-- ==== Sys2Proof/Laws/Link.lean ====
section
/-! SUPPORT. Taking a request and replying to it: what the two wrappers of every request command do, said once. -/

namespace Sys2Proof.Machine

/-! ### Taking a frame and replying -/

/-- Taking a frame and making its reply changes the link alone (R173, R175). -/
theorem State.reply_takeFrame (s : State) (f : Frame) (a : Answer) :
    s.takeFrame.reply f a = { s with link := { s.link with
      complete := s.link.complete.tail
      replies := s.link.replies ++ [f.reply s.link.discarded a]
      discarded := false } } := rfl

/-- A reply changes the reply queue and the DISCARDED flag alone. -/
theorem State.reply_eq (s : State) (f : Frame) (a : Answer) :
    s.reply f a = { s with link := { s.link with
      replies := s.link.replies ++ [f.reply s.link.discarded a], discarded := false } } := rfl

@[simp] theorem State.takeFrame_nd (s : State) (n : NodeId) : s.takeFrame.nd n = s.nd n := rfl
@[simp] theorem State.takeFrame_set (s : State) (n : NodeId) : s.takeFrame.set n = s.set n := rfl
@[simp] theorem State.takeFrame_clock (s : State) : s.takeFrame.clock = s.clock := rfl
@[simp] theorem State.takeFrame_entries (s : State) : s.takeFrame.entries = s.entries := rfl
@[simp] theorem State.takeFrame_mem (s : State) : s.takeFrame.mem = s.mem := rfl
@[simp] theorem State.takeFrame_pending (s : State) : s.takeFrame.pending = s.pending := rfl
@[simp] theorem State.reply_nd (s : State) (f : Frame) (a : Answer) (n : NodeId) : (s.reply f a).nd n = s.nd n := rfl
@[simp] theorem State.reply_set (s : State) (f : Frame) (a : Answer) (n : NodeId) : (s.reply f a).set n = s.set n := rfl
@[simp] theorem State.reply_pending (s : State) (f : Frame) (a : Answer) : (s.reply f a).pending = s.pending := rfl

/-- An answer made at once replies; an answer to come leaves the state as the request left it. -/
theorem Carried.settle_answers (s : State) (r : Result) (fields : List Byte) (f : Frame) :
    (s.answers r fields).settle f = s.reply f { result := r, fields := fields } := rfl

/-- A part that takes frames is running and its link is open. -/
theorem State.takes_listening {s : State} {f : Frame} (h : s.takes f = true) : s.held = false ∧ s.link.up = true := by
  simp only [State.takes, State.dispatcherReady, State.listening, Bool.and_eq_true, Bool.not_eq_true'] at h
  exact h.1.1.1.1

/-- Where a frame may be taken, a place for its reply is free. -/
theorem State.takes_room {s : State} {f : Frame} (h : s.takes f = true) :
    s.link.replies.length < Config.replyPlaces ∧ s.link.saveReply = none ∧ s.link.restart = none := by
  simp only [State.takes, State.dispatcherReady, Bool.and_eq_true, decide_eq_true_eq, Option.isNone_iff_eq_none] at h
  exact ⟨h.1.1.1.2, h.1.1.2, h.1.2⟩

/-! ### The wrappers of the request commands (R173, R174) -/

/-- A request for a node that is taken and passes its checks is carried out on the node and answered. -/
theorem nodeRequest_ok {kind tag : Byte} {n : NodeId} {p : List Byte} {ok : Bool} {carry : NodeId → State → Carried}
    {s : State} (h : s.takes ⟨kind, tag, n.toByte, p⟩ = true) (hok : ok = true) :
    nodeRequest kind tag n.toByte p ok carry s = (carry n s.takeFrame).settle ⟨kind, tag, n.toByte, p⟩ := by
  simp [nodeRequest, h, hok]

/-- A request that the dispatcher may not take changes nothing. -/
theorem nodeRequest_not_taken {kind tag node : Byte} {p : List Byte} {ok : Bool} {carry : NodeId → State → Carried}
    {s : State} (h : s.takes ⟨kind, tag, node, p⟩ = false) : nodeRequest kind tag node p ok carry s = s := by
  simp [nodeRequest, h]

/-- A wrong NODE byte is BAD_NODE. -/
theorem nodeRequest_badNode {kind tag node : Byte} {p : List Byte} {ok : Bool} {carry : NodeId → State → Carried}
    {s : State} (h : s.takes ⟨kind, tag, node, p⟩ = true) (hn : NodeId.ofByte node = none) :
    nodeRequest kind tag node p ok carry s = s.takeFrame.reply ⟨kind, tag, node, p⟩ (.refused .badNode) := by
  simp [nodeRequest, h, hn]

/-- A wrong length is BAD_PARAM. -/
theorem nodeRequest_badLength {kind tag : Byte} {n : NodeId} {p : List Byte} {ok : Bool} {carry : NodeId → State → Carried}
    {s : State} (h : s.takes ⟨kind, tag, n.toByte, p⟩ = true) (hok : ok = false) :
    nodeRequest kind tag n.toByte p ok carry s = s.takeFrame.reply ⟨kind, tag, n.toByte, p⟩ (.refused .badParam) := by
  simp [nodeRequest, h, hok]

/-- A part-wide request that is taken and passes its checks is carried out and answered. -/
theorem partRequest_ok {kind tag : Byte} {p : List Byte} {ok : Bool} {carry : State → Carried} {s : State}
    (h : s.takes ⟨kind, tag, 0xFF, p⟩ = true) (hok : ok = true) :
    partRequest kind tag 0xFF p ok carry s = (carry s.takeFrame).settle ⟨kind, tag, 0xFF, p⟩ := by
  simp only [partRequest]
  rw [if_pos h, if_neg (by simp), if_pos hok]

/-- A part-wide request that the dispatcher may not take changes nothing. -/
theorem partRequest_not_taken {kind tag node : Byte} {p : List Byte} {ok : Bool} {carry : State → Carried} {s : State}
    (h : s.takes ⟨kind, tag, node, p⟩ = false) : partRequest kind tag node p ok carry s = s := by
  simp [partRequest, h]

/-- A NODE byte other than FFh is BAD_NODE. -/
theorem partRequest_badNode {kind tag node : Byte} {p : List Byte} {ok : Bool} {carry : State → Carried} {s : State}
    (h : s.takes ⟨kind, tag, node, p⟩ = true) (hn : node ≠ 0xFF) :
    partRequest kind tag node p ok carry s = s.takeFrame.reply ⟨kind, tag, node, p⟩ (.refused .badNode) := by
  simp only [partRequest]
  rw [if_pos h, if_pos hn]

/-- A wrong length is BAD_PARAM. -/
theorem partRequest_badLength {kind tag : Byte} {p : List Byte} {ok : Bool} {carry : State → Carried} {s : State}
    (h : s.takes ⟨kind, tag, 0xFF, p⟩ = true) (hok : ok = false) :
    partRequest kind tag 0xFF p ok carry s = s.takeFrame.reply ⟨kind, tag, 0xFF, p⟩ (.refused .badParam) := by
  simp only [partRequest]
  rw [if_pos h, if_neg (by simp), if_neg (by simp [hok])]

/-! ### Receiving and sending -/

/-- A frame whose gap limit has not passed stays (R170). -/
theorem Link.lapse_early {l : Link} {now : Nat} (h : ∀ a, l.assembling = some a → now < a.gapEnds) : l.lapse now = l := by
  unfold Link.lapse
  cases ha : l.assembling with
  | none => rfl
  | some a => simp [Nat.not_le.mpr (h a ha)]

/-- A frame whose gap limit has passed is discarded (R170). -/
theorem Link.lapse_late {l : Link} {now : Nat} {a : Assembly} (ha : l.assembling = some a) (h : a.gapEnds ≤ now) :
    l.lapse now = l.discard := by simp [Link.lapse, ha, h]

/-- While LRTS is asserted the frame on LTX can end (R172). -/
theorem Link.ending_asserted {l : Link} (h : l.lrts = true) : l.ending = l.sending := by
  cases hs : l.sending <;> simp [Link.ending, hs, h]

/-- A paused frame that has bytes to send cannot end (R172). -/
theorem Link.ending_paused {l : Link} (h : l.lrts = false) (hs : ∀ x, l.sending = some x → x.sent ≠ x.frame.wire.length) :
    l.ending = none := by
  cases hx : l.sending with
  | none => simp [Link.ending, hx]
  | some x => simp [Link.ending, hx, h, hs x hx]

/-- A frame has a byte. -/
theorem Frame.wire_pos (f : Frame) : 1 ≤ f.wire.length := by simp [Frame.wire]

/-- A pause keeps the frame, comes after its first byte, and never takes a byte back. -/
theorem Sending.pause_sent (k : Nat) (x : Sending) (h : x.sent ≤ x.frame.wire.length) :
    (x.pause k).frame = x.frame ∧ (x.pause k).isReply = x.isReply ∧ 1 ≤ (x.pause k).sent ∧ x.sent ≤ (x.pause k).sent ∧
      (x.pause k).sent ≤ x.frame.wire.length := by
  have := x.frame.wire_pos
  refine ⟨rfl, rfl, ?_, ?_, ?_⟩ <;> simp only [Sending.pause] <;> omega

/-- Every number of bytes within those bounds is one that a pause can take, that of the pause before among them. -/
theorem Sending.pause_within {k : Nat} {x : Sending} (h1 : 1 ≤ k) (hs : x.sent ≤ k) (hl : k ≤ x.frame.wire.length) :
    x.pause k = { x with sent := k } := by
  simp only [Sending.pause]; congr 1; omega

/-! ### Events -/

/-- An event in a part held in reset changes nothing. -/
@[simp] theorem State.given_held {α : Type} {s : State} (h : s.held = true) (o : Option α) (f : α → State) :
    s.given o f = s := by simp [State.given, h]

/-- An event that cannot occur changes nothing (notes/assumptions/3.md). -/
@[simp] theorem State.given_none {α : Type} (s : State) (f : α → State) : s.given none f = s := by
  unfold State.given; split <;> rfl

theorem State.given_some {α : Type} {s : State} (h : s.held = false) (a : α) (f : α → State) : s.given (some a) f = f a := by
  simp [State.given, h]

end Sys2Proof.Machine
end

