-- ==== Sys2Proof/Tests/Slice0.lean ====
section
/-! SUPPORT. The model's own tests: ill-formed commands refused, the manual's worked figures and examples, one step of each
command on a small state, and for every statement with hypotheses a state that meets them. -/

namespace Sys2Proof.Machine

set_option Elab.async false

/-! ### Ill-formed commands -/

theorem test_wf_payload : (Instr.conWrite 0 0 (List.replicate 542 0)).wf = false ∧ (Instr.conWrite 0 0 (List.replicate 541 0)).wf = true := by
  decide +kernel
theorem test_wf_known_kind : (Instr.unknownKindFrame 0x30 0 0 []).wf = false ∧ (Instr.unknownKindFrame 0x3B 0 0 []).wf = true := by
  decide
theorem test_wf_run : (Instr.autobaudAcceptedEdge .n0 true 15).wf = false ∧ (Instr.autobaudWindowComplete .n0 16).wf = true := by
  decide
theorem test_wf_window_run : (Instr.autobaudWindowComplete .n0 15).wf = false := by decide
theorem test_wf_block : (Instr.writeBlockReceived .n0 (List.replicate 511 0)).wf = false := by decide +kernel
theorem test_wf_page : (Instr.fetchTimeout 1024).wf = false ∧ (Instr.fetchTimeout 1023).wf = true := by decide

/-- No row of the opcode table has bits, so no word spells a command. -/
theorem test_no_word_spells_a_command : decodeTableWord 8 0xA5 = none ∧ State.reset.withFetchWord 16 7 = State.reset :=
  ⟨rfl, rfl⟩

/-! ### Worked figures of the manual -/

/-- The check strings of R168 and R186: "123456789". -/
theorem test_crc16 : crc16 [0x31, 0x32, 0x33, 0x34, 0x35, 0x36, 0x37, 0x38, 0x39] = 0x29B1 := by decide +kernel
theorem test_crc32 : crc32 [0x31, 0x32, 0x33, 0x34, 0x35, 0x36, 0x37, 0x38, 0x39] = 0xCBF43926 := by decide +kernel

/-- Spec 01, worked figures: divisor. -/
theorem test_divisor_common : divisor 25000 115200 = 217 ∧ nearestQuotient 25000 217 = 115207 ∧ ratePpm 25000 115200 217 = 64 := by
  decide +kernel
theorem test_divisor_unreachable : divisor 25000 3000000 = 16 ∧ nearestQuotient 25000 16 = 1562500 ∧
    ratePpm 25000 3000000 16 = -479166 := by decide +kernel
theorem test_divisor_new_fref : divisor 24000 115200 = 208 ∧ nearestQuotient 24000 208 = 115385 ∧
    ratePpm 24000 115200 208 = 1602 := by decide +kernel

/-- Spec 01, characters: 8N1 at d = 217, and five bits with stop LONG. -/
theorem test_character_time : characterCycles 1 20 217 = 2170 ∧ characterCycles 1 15 217 = 1628 ∧
    characterCycles 4 20 217 = 8680 := by decide

/-- Spec 01, worked figures: autobaud. -/
theorem test_autobaud_windows : judgeWindow 25000 216 = some 115200 ∧ judgeWindow 25000 190 = none ∧
    judgeWindow 25000 434 = some 57600 := by decide +kernel

/-- Spec 05, R88's example: the list in normal form against a capacity of 9,020. -/
theorem test_normal_form : normalRanges 9020 [⟨500, 10⟩, ⟨0, 64⟩, ⟨505, 20⟩, ⟨525, 5⟩, ⟨9000, 50⟩] =
    [⟨0, 64⟩, ⟨500, 30⟩, ⟨9000, 20⟩] := by decide +kernel

/-- Fourteen ranges that the example of a full zero table does not name. -/
def fourteen : List Range := (List.range 14).map (fun i => ⟨10 * i, 5⟩)

/-- Spec 05, example: writes into a full zero table. -/
theorem test_full_zero_table :
    removeBlock (fourteen ++ [⟨1000, 100⟩, ⟨2000, 5⟩]) 1030 = fourteen ++ [⟨1031, 69⟩, ⟨2000, 5⟩] ∧
    removeBlock (fourteen ++ [⟨1031, 69⟩, ⟨2000, 5⟩]) 1031 = fourteen ++ [⟨1032, 68⟩, ⟨2000, 5⟩] ∧
    removeBlock (fourteen ++ [⟨1032, 68⟩, ⟨2000, 5⟩]) 2002 = fourteen ++ [⟨1032, 68⟩, ⟨2000, 2⟩] := by decide +kernel

def abab : Pattern := { bytes := [0x41, 0x42, 0x41, 0x42], fold := false, once := false, action := .notice }
def okGt : Pattern := { bytes := [0x6F, 0x6B, 0x3E], fold := true, once := false, action := .notice }

/-- Spec 03, example: overlapping and folded hits on "ABABABOK>". -/
theorem test_overlapping_hits : abab.after [0x41, 0x42, 0x41] = 3 ∧ abab.examine 0x42 3 = (2, true) ∧
    abab.examine 0x41 2 = (3, false) ∧ abab.examine 0x4F 2 = (0, false) ∧ okGt.examine 0x3E 2 = (0, true) ∧
    okGt.after [0x4F, 0x4B] = 2 := by decide +kernel

/-- Spec 11, example: the frame of PWR_ACTION RESET for N1 with tag 17h has 9 bytes. -/
theorem test_frame_bytes : (nodeFrame 0x30 0x17 .n1 [6]).wire.take 7 = [0xA5, 4, 0, 0x30, 0x17, 1, 6] ∧
    (nodeFrame 0x30 0x17 .n1 [6]).wire.length = 9 := by decide +kernel

/-! ### Small states -/

/-- The state after reset with the link open. -/
def openLink : State := { State.reset with link := { State.reset.link with up := true, readyPending := false } }

/-- The state after a command. -/
def after (c : Instr) (s : State) : State :=
  match exec c s with
  | .next t => t
  | _ => s

/-- The payload of the newest reply. -/
def lastReply (s : State) : List Byte :=
  match s.link.replies.getLast? with
  | some f => f.payload
  | none => []

/-- N0 ON, with its controller in state `c`. -/
def onN0 (c : Controller) : State :=
  openLink.mapPower .n0 (fun p => { p with sense := true, pg := .high, debounce := none, ctrl := c })

/-- N0 OFF, with its controller in state `c`. -/
def offN0 (c : Controller) : State :=
  openLink.mapPower .n0 (fun p => { p with pg := .low, debounce := none, ctrl := c })

/-- An action of N0 in a phase. -/
def act (k : ActionKind) (ph : Phase) (onPart : Bool) : Action :=
  { kind := k, source := .watch, phase := ph, ends := 50, escalated := false, method := .hard, onPart := onPart }

/-- N0's monitor in state `m`, enabled with every kick source. -/
def monN0 (m : Monitor) (s : State) : State :=
  (s.mapLive .n0 (fun l => { l with monitor := m })).mapSet .n0 (fun x => { x with
    live := { x.live with enable := true, kicks := 0x0F } })

/-- N0's Line Unit changed. -/
def lineN0 (f : Line → Line) : State := openLink.mapLine .n0 f

/-- N0's Line Unit changed, on a line with rate AUTO. -/
def autoN0 (f : Line → Line) : State :=
  (openLink.mapLine .n0 f).mapSet .n0 (fun x => { x with line := { x.line with rate := .auto } })

/-- A READY medium of 300 blocks. -/
def disk : Medium :=
  { state := .ready, imageId := 5, capacity := 300, policy := .cached, present := .persist, removable := true,
    changed := false, protect := [], zero := [] }

/-- The rings hold pages 0 to 7, the entries the next, and the free list the others; N0 is connected, with the medium and the
lists given. -/
def lab (es : List Entry) (lru : List Nat) (m : Media → Media) (c : NodeCache → NodeCache) : State :=
  let nd := fun (p : Nat) => ({ Node.initial 0 with hist := .fresh [p, p + 1] } : Node)
  { openLink with
    nodes := ⟨{ nd 0 with media := m { Media.fresh true with slot := some disk }, cache := c .fresh }, nd 2, nd 4, nd 6⟩
    entries := es, lru := lru, free := List.range' (8 + es.length) (1016 - es.length) }

theorem lab_pages (es : List Entry) (lru : List Nat) (m : Media → Media) (c : NodeCache → NodeCache)
    (hp : es.map Entry.page = List.range' 8 es.length) (he : es.length ≤ 1016) (hn : lru.Nodup)
    (hl : ∀ p ∈ lru, p ∈ es.map Entry.page) : (lab es lru m c).PageLaw := by
  refine State.pageLaw_of_runs (k := 8 + es.length) ?_ ?_ ?_ hn hl
  · have h8 : (lab es lru m c).ringPages = List.range' 0 8 := rfl
    have := List.range'_append (s := 0) (m := 8) (n := es.length) (step := 1)
    simp only [Nat.one_mul, Nat.zero_add] at this
    rw [h8, show (lab es lru m c).entryPages = List.range' 8 es.length from hp, this]
  · show List.range' (8 + es.length) (1016 - es.length) = List.range' (8 + es.length) (1024 - (8 + es.length))
    congr 1; omega
  · show 8 + es.length ≤ 1024; omega

/-- A current READ of three blocks at LBA 5, its list as given. -/
def reading (l : List BlockPlace) (m : Media) : Media :=
  { m with current := some { write := false, lba := 5, count := 3, finished := 0, list := l, unstored := 0 } }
..............................
# Exercise objective
Gather from the records above every line containing the string "cannot".

# Answer box
/-- A paused frame that has bytes to send cannot end (R172). -/
/-- An event that cannot occur changes nothing (notes/assumptions/3.md). -/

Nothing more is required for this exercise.